**Prompt**
Print nothing except the lines of the listing below from the line with "def runLoop : Nat → State → State" to the line with "def executeReply (before", each exactly as written, both ends included.

**Recorded information**

-- ==== Sys2Proof/WellFormed.lean ====
section
/-! DEFINITION. Which descriptors exist: the (kind, mode) pairs of R82 and R85. An `Instr` holds
operands of exact widths, so every term of it is well formed (Laws/Decode.lean,
`every_instr_wellFormed`); the checks bite on descriptors, where a kind can be given a register, a
flag or a mode that the table has no entry for. -/

namespace Sys2Proof

/-- The modes that R82 and R85 give each kind; none for a parameter the table does not have
(R137 to R139: LOAD and STORE of A, X, Y and the six transfer pairs; R178: X and Y only; R199: set
for C, I, D, clear for C, I, D, V; R207: the eight conditions). -/
def Kind.allowedModes : Kind → List Mode
  | .load .a => [.immediate, .zeroPage, .zeroPageX, .absolute, .absoluteX, .absoluteY]
  | .load .x => [.immediate, .zeroPage, .zeroPageY, .absolute, .absoluteY]
  | .load .y => [.immediate, .zeroPage, .zeroPageX, .absolute, .absoluteX]
  | .load .sp => []
  | .store .a => [.zeroPage, .zeroPageX, .absolute, .absoluteX, .absoluteY]
  | .store .x => [.zeroPage, .zeroPageY, .absolute]
  | .store .y => [.zeroPage, .zeroPageX, .absolute]
  | .store .sp => []
  | .transfer src dst =>
    if (src, dst) ∈ [(Reg.a, Reg.x), (.a, .y), (.x, .a), (.y, .a), (.sp, .x), (.x, .sp)]
    then [.implied] else []
  | .adc | .logical _ =>
    [.immediate, .zeroPage, .zeroPageX, .absolute, .absoluteX, .absoluteY]
  | .bitTest => [.zeroPage, .absolute]
  | .incDec _ .memory => [.zeroPage, .zeroPageX, .absolute, .absoluteX]
  | .incDec _ (.register r) => if r ∈ [Reg.x, Reg.y] then [.implied] else []
  | .shift _ => [.accumulator, .zeroPage, .zeroPageX, .absolute, .absoluteX]
  | .setFlag k => if k ∈ [Flag.c, .i, .d] then [.implied] else []
  | .clearFlag k => if k ∈ [Flag.c, .i, .d, .v] then [.implied] else []
  | .branch k _ => if k ∈ [Flag.n, .v, .c, .z] then [.relative] else []
  | .nop => [.implied]

/-- A descriptor that the table has an entry for. -/
def Descriptor.wellFormed (d : Descriptor) : Bool := d.mode ∈ d.kind.allowedModes

/-- An instruction whose descriptor exists. -/
def Instr.wellFormed (i : Instr) : Bool := i.descriptor.wellFormed

end Sys2Proof
end

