-- ==== Sys2Proof/Machine/Logical.lean ====
section
/-! DEFINITION. The meanings of the LOGICAL family: AND, EOR, ORA (R159, R161 to R163). -/

namespace Sys2Proof.Machine

/-- `LOGICAL(op, mode)` of R159: A becomes the bitwise result, Z and N follow it, C and V keep their
values. -/
def logical (op : LogicOp) (o : ValueOperand) (s : State) : State :=
  let r := logic8 op s.a (operandValue o s)
  (((s.advance o.mode.length).setReg .a r).setNZ r).charge
    (cost .logical o.mode (operandCrossed o s))

/-- AND IMMEDIATE (R161). -/
def execAndImm (imm8 : Byte) (s : State) : Host.Outcome State Fault Refusal :=
  .next (logical .and (.immediate imm8) s)

/-- AND ZERO_PAGE (R161). -/
def execAndZp (zp8 : Byte) (s : State) : Host.Outcome State Fault Refusal :=
  .next (logical .and (.memory (.zeroPage zp8)) s)

/-- AND ZERO_PAGE_X (R161). -/
def execAndZpx (zp8 : Byte) (s : State) : Host.Outcome State Fault Refusal :=
  .next (logical .and (.memory (.zeroPageX zp8)) s)

/-- AND ABSOLUTE (R161). -/
def execAndAbs (addr16 : Addr) (s : State) : Host.Outcome State Fault Refusal :=
  .next (logical .and (.memory (.absolute addr16)) s)

/-- AND ABSOLUTE_X (R161). -/
def execAndAbx (addr16 : Addr) (s : State) : Host.Outcome State Fault Refusal :=
  .next (logical .and (.memory (.absoluteX addr16)) s)

/-- AND ABSOLUTE_Y (R161). -/
def execAndAby (addr16 : Addr) (s : State) : Host.Outcome State Fault Refusal :=
  .next (logical .and (.memory (.absoluteY addr16)) s)

/-- EOR IMMEDIATE (R162). -/
def execEorImm (imm8 : Byte) (s : State) : Host.Outcome State Fault Refusal :=
  .next (logical .eor (.immediate imm8) s)

/-- EOR ZERO_PAGE (R162). -/
def execEorZp (zp8 : Byte) (s : State) : Host.Outcome State Fault Refusal :=
  .next (logical .eor (.memory (.zeroPage zp8)) s)

/-- EOR ZERO_PAGE_X (R162). -/
def execEorZpx (zp8 : Byte) (s : State) : Host.Outcome State Fault Refusal :=
  .next (logical .eor (.memory (.zeroPageX zp8)) s)

/-- EOR ABSOLUTE (R162). -/
def execEorAbs (addr16 : Addr) (s : State) : Host.Outcome State Fault Refusal :=
  .next (logical .eor (.memory (.absolute addr16)) s)

/-- EOR ABSOLUTE_X (R162). -/
def execEorAbx (addr16 : Addr) (s : State) : Host.Outcome State Fault Refusal :=
  .next (logical .eor (.memory (.absoluteX addr16)) s)

/-- EOR ABSOLUTE_Y (R162). -/
def execEorAby (addr16 : Addr) (s : State) : Host.Outcome State Fault Refusal :=
  .next (logical .eor (.memory (.absoluteY addr16)) s)

/-- ORA IMMEDIATE (R163). -/
def execOraImm (imm8 : Byte) (s : State) : Host.Outcome State Fault Refusal :=
  .next (logical .ior (.immediate imm8) s)

/-- ORA ZERO_PAGE (R163). -/
def execOraZp (zp8 : Byte) (s : State) : Host.Outcome State Fault Refusal :=
  .next (logical .ior (.memory (.zeroPage zp8)) s)

/-- ORA ZERO_PAGE_X (R163). -/
def execOraZpx (zp8 : Byte) (s : State) : Host.Outcome State Fault Refusal :=
  .next (logical .ior (.memory (.zeroPageX zp8)) s)

/-- ORA ABSOLUTE (R163). -/
def execOraAbs (addr16 : Addr) (s : State) : Host.Outcome State Fault Refusal :=
  .next (logical .ior (.memory (.absolute addr16)) s)

/-- ORA ABSOLUTE_X (R163). -/
def execOraAbx (addr16 : Addr) (s : State) : Host.Outcome State Fault Refusal :=
  .next (logical .ior (.memory (.absoluteX addr16)) s)

/-- ORA ABSOLUTE_Y (R163). -/
def execOraAby (addr16 : Addr) (s : State) : Host.Outcome State Fault Refusal :=
  .next (logical .ior (.memory (.absoluteY addr16)) s)

end Sys2Proof.Machine
end

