-- ==== Sys2Proof/Machine/Step.lean ====
section
/-! DEFINITION. `Step()` of R232, one whole instruction or the one exception, and how the host places
an instruction where the next step fetches. -/

namespace Sys2Proof.Machine

/-- `Step()` of R232: fetch, decode, execute, charge; or raise UnknownOpcode (R250), which is a next
state with the latch set (R252). The budget is not looked at here: `execute` tests it between steps
(R231; log entry 3). With the latch set no step exists (R253), and the machine answers its one fault
(log entry 3). -/
def step (s : State) : Host.Outcome State Fault Refusal :=
  match s.fault with
  | some e => .fault (.latched e)
  | none =>
    match s.fetchInstr with
    | none => .next s.raiseUnknownOpcode
    | some i => exec i s

/-- The instruction of the word `w` of `nbits` bits stored at pc, as the host loads a program with
`set_memory` (R284), and the latch clear, which a step needs (R253; log entry 4). -/
def State.withFetchWord (s : State) (nbits w : Nat) : State :=
  { s.storeBytes s.pc (wordBytes nbits w) with fault := none }

end Sys2Proof.Machine
end

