-- ==== Sys2Proof/Machine/HostInterface.lean ====
section
/-! DEFINITION. The host interface, "the whole boundary of CORE" (R37): `reset`, `execute` with its loop
over `Step()` (R231), and the accessors (R38 to R41). A host command acts between two instructions
(R61), so each is a function from a state to a state and a reply. -/

namespace Sys2Proof.Machine

/-! ### The execution loop -/

/-- The `while` of R231 with at most `fuel` steps: while cyc > 0, one `Step()`; a raised UnknownOpcode
ends the loop, since the next step exists no more. `execute` gives fuel enough
(statement ExecuteIsTheWhileLoop; log entry 11). -/
def runLoop : Nat → State → State
  | 0, s => s
  | fuel + 1, s =>
    if 0 < s.cyc then
      match step s with
      | .next t => runLoop fuel t
      | .fault _ => s
      | .refused _ => s
    else s

/-- `execute(cycle_budget)` of R231: refused while the latch is set (R253), else cyc is loaded and
the loop runs. Every instruction costs at least 2, so a budget of n is fuel enough (R236). -/
def execute (budget : Nat) (s : State) : State :=
  match s.fault with
  | some _ => s
  | none => runLoop budget { s with cyc := budget }

/-- RUNNING of R234, seen between two steps of a command: budget left and no exception. -/
def State.running (s : State) : Bool := decide (0 < s.cyc) && s.fault.isNone

/-! ### The commands -/

/-- The register names of R38: the four 8-bit registers and PC. -/
inductive HostReg
  | data (r : Reg)
  | pc
  deriving DecidableEq, Repr

/-- The host commands of R37. Names are enumerated and an address is 16 bits, so that a wrong name or
an address past 0xFFFF cannot be written (R40, 93 U1, U13); a value is any integer (R38, R40). -/
inductive Command
  | reset
  | execute (budget : Nat)
  | getRegister (r : HostReg)
  | setRegister (r : HostReg) (value : Int)
  | getStatus (k : Flag)
  | setStatus (k : Flag) (bit : Bool)
  | getMemory (addr : Addr)
  | setMemory (addr : Addr) (value : Int)
  | getProgramCounter
  deriving DecidableEq, Repr

/-- What a command answers. -/
inductive Reply
  /-- The command returned and has nothing to say. -/
  | done
  /-- `execute` did nothing: the latch is set (R253, 93 U12). -/
  | refused
  /-- "propagates immediately out of `execute`" (R250, R258). -/
  | raised (e : UnknownOpcode)
  | byte (v : Byte)
  | address (v : Addr)
  | bit (v : Bool)
  deriving DecidableEq, Repr

/-- What `execute` tells the host: refused from a latched state, else the exception if one was
raised. -/
def executeReply (before after : State) : Reply :=
  match before.fault, after.fault with
  | some _, _ => .refused
  | none, some e => .raised e
  | none, none => .done

/-- `get_register` (R38). -/
def State.hostReg (s : State) : HostReg → Reply
  | .data r => .byte (s.reg r)
  | .pc => .address s.pc

/-- `set_register` (R38): the value reduced modulo 256, or 65536 for PC; Z and N are not recomputed
(92_eei_decisions.md D18, D20). -/
def State.setHostReg (s : State) (r : HostReg) (value : Int) : State :=
  match r with
  | .data r => s.setReg r (BitVec.ofInt 8 value)
  | .pc => { s with pc := BitVec.ofInt 16 value }

/-- The effect and the reply of each host command (R37 to R41, R231, R280; the table of R267). -/
def runCommand (cmd : Command) (s : State) : State × Reply :=
  match cmd with
  | .reset => (State.reset, .done)
  | .execute budget => (execute budget s, executeReply s (execute budget s))
  | .getRegister r => (s, s.hostReg r)
  | .setRegister r value => (s.setHostReg r value, .done)
  | .getStatus k => (s, .bit (s.flag k))
  | .setStatus k bit => (s.setFlag k bit, .done)
  | .getMemory addr => (s, .byte (s.mem.read addr))
  | .setMemory addr value => (s.memWrite addr (BitVec.ofInt 8 value), .done)
  | .getProgramCounter => (s, .address s.pc)

/-- The state after a list of host commands, in order (R61). -/
def runCommands (cmds : List Command) (s : State) : State :=
  cmds.foldl (fun s cmd => (runCommand cmd s).1) s

end Sys2Proof.Machine
end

**Solution for this exercise**
def runLoop : Nat → State → State
  | 0, s => s
  | fuel + 1, s =>
    if 0 < s.cyc then
      match step s with
      | .next t => runLoop fuel t
      | .fault _ => s
      | .refused _ => s
    else s

/-- `execute(cycle_budget)` of R231: refused while the latch is set (R253), else cyc is loaded and
the loop runs. Every instruction costs at least 2, so a budget of n is fuel enough (R236). -/
def execute (budget : Nat) (s : State) : State :=
  match s.fault with
  | some _ => s
  | none => runLoop budget { s with cyc := budget }

/-- RUNNING of R234, seen between two steps of a command: budget left and no exception. -/
def State.running (s : State) : Bool := decide (0 < s.cyc) && s.fault.isNone

/-! ### The commands -/

/-- The register names of R38: the four 8-bit registers and PC. -/
inductive HostReg
  | data (r : Reg)
  | pc
  deriving DecidableEq, Repr

/-- The host commands of R37. Names are enumerated and an address is 16 bits, so that a wrong name or
an address past 0xFFFF cannot be written (R40, 93 U1, U13); a value is any integer (R38, R40). -/
inductive Command
  | reset
  | execute (budget : Nat)
  | getRegister (r : HostReg)
  | setRegister (r : HostReg) (value : Int)
  | getStatus (k : Flag)
  | setStatus (k : Flag) (bit : Bool)
  | getMemory (addr : Addr)
  | setMemory (addr : Addr) (value : Int)
  | getProgramCounter
  deriving DecidableEq, Repr

/-- What a command answers. -/
inductive Reply
  /-- The command returned and has nothing to say. -/
  | done
  /-- `execute` did nothing: the latch is set (R253, 93 U12). -/
  | refused
  /-- "propagates immediately out of `execute`" (R250, R258). -/
  | raised (e : UnknownOpcode)
  | byte (v : Byte)
  | address (v : Addr)
  | bit (v : Bool)
  deriving DecidableEq, Repr

/-- What `execute` tells the host: refused from a latched state, else the exception if one was
raised. -/
def executeReply (before after : State) : Reply :=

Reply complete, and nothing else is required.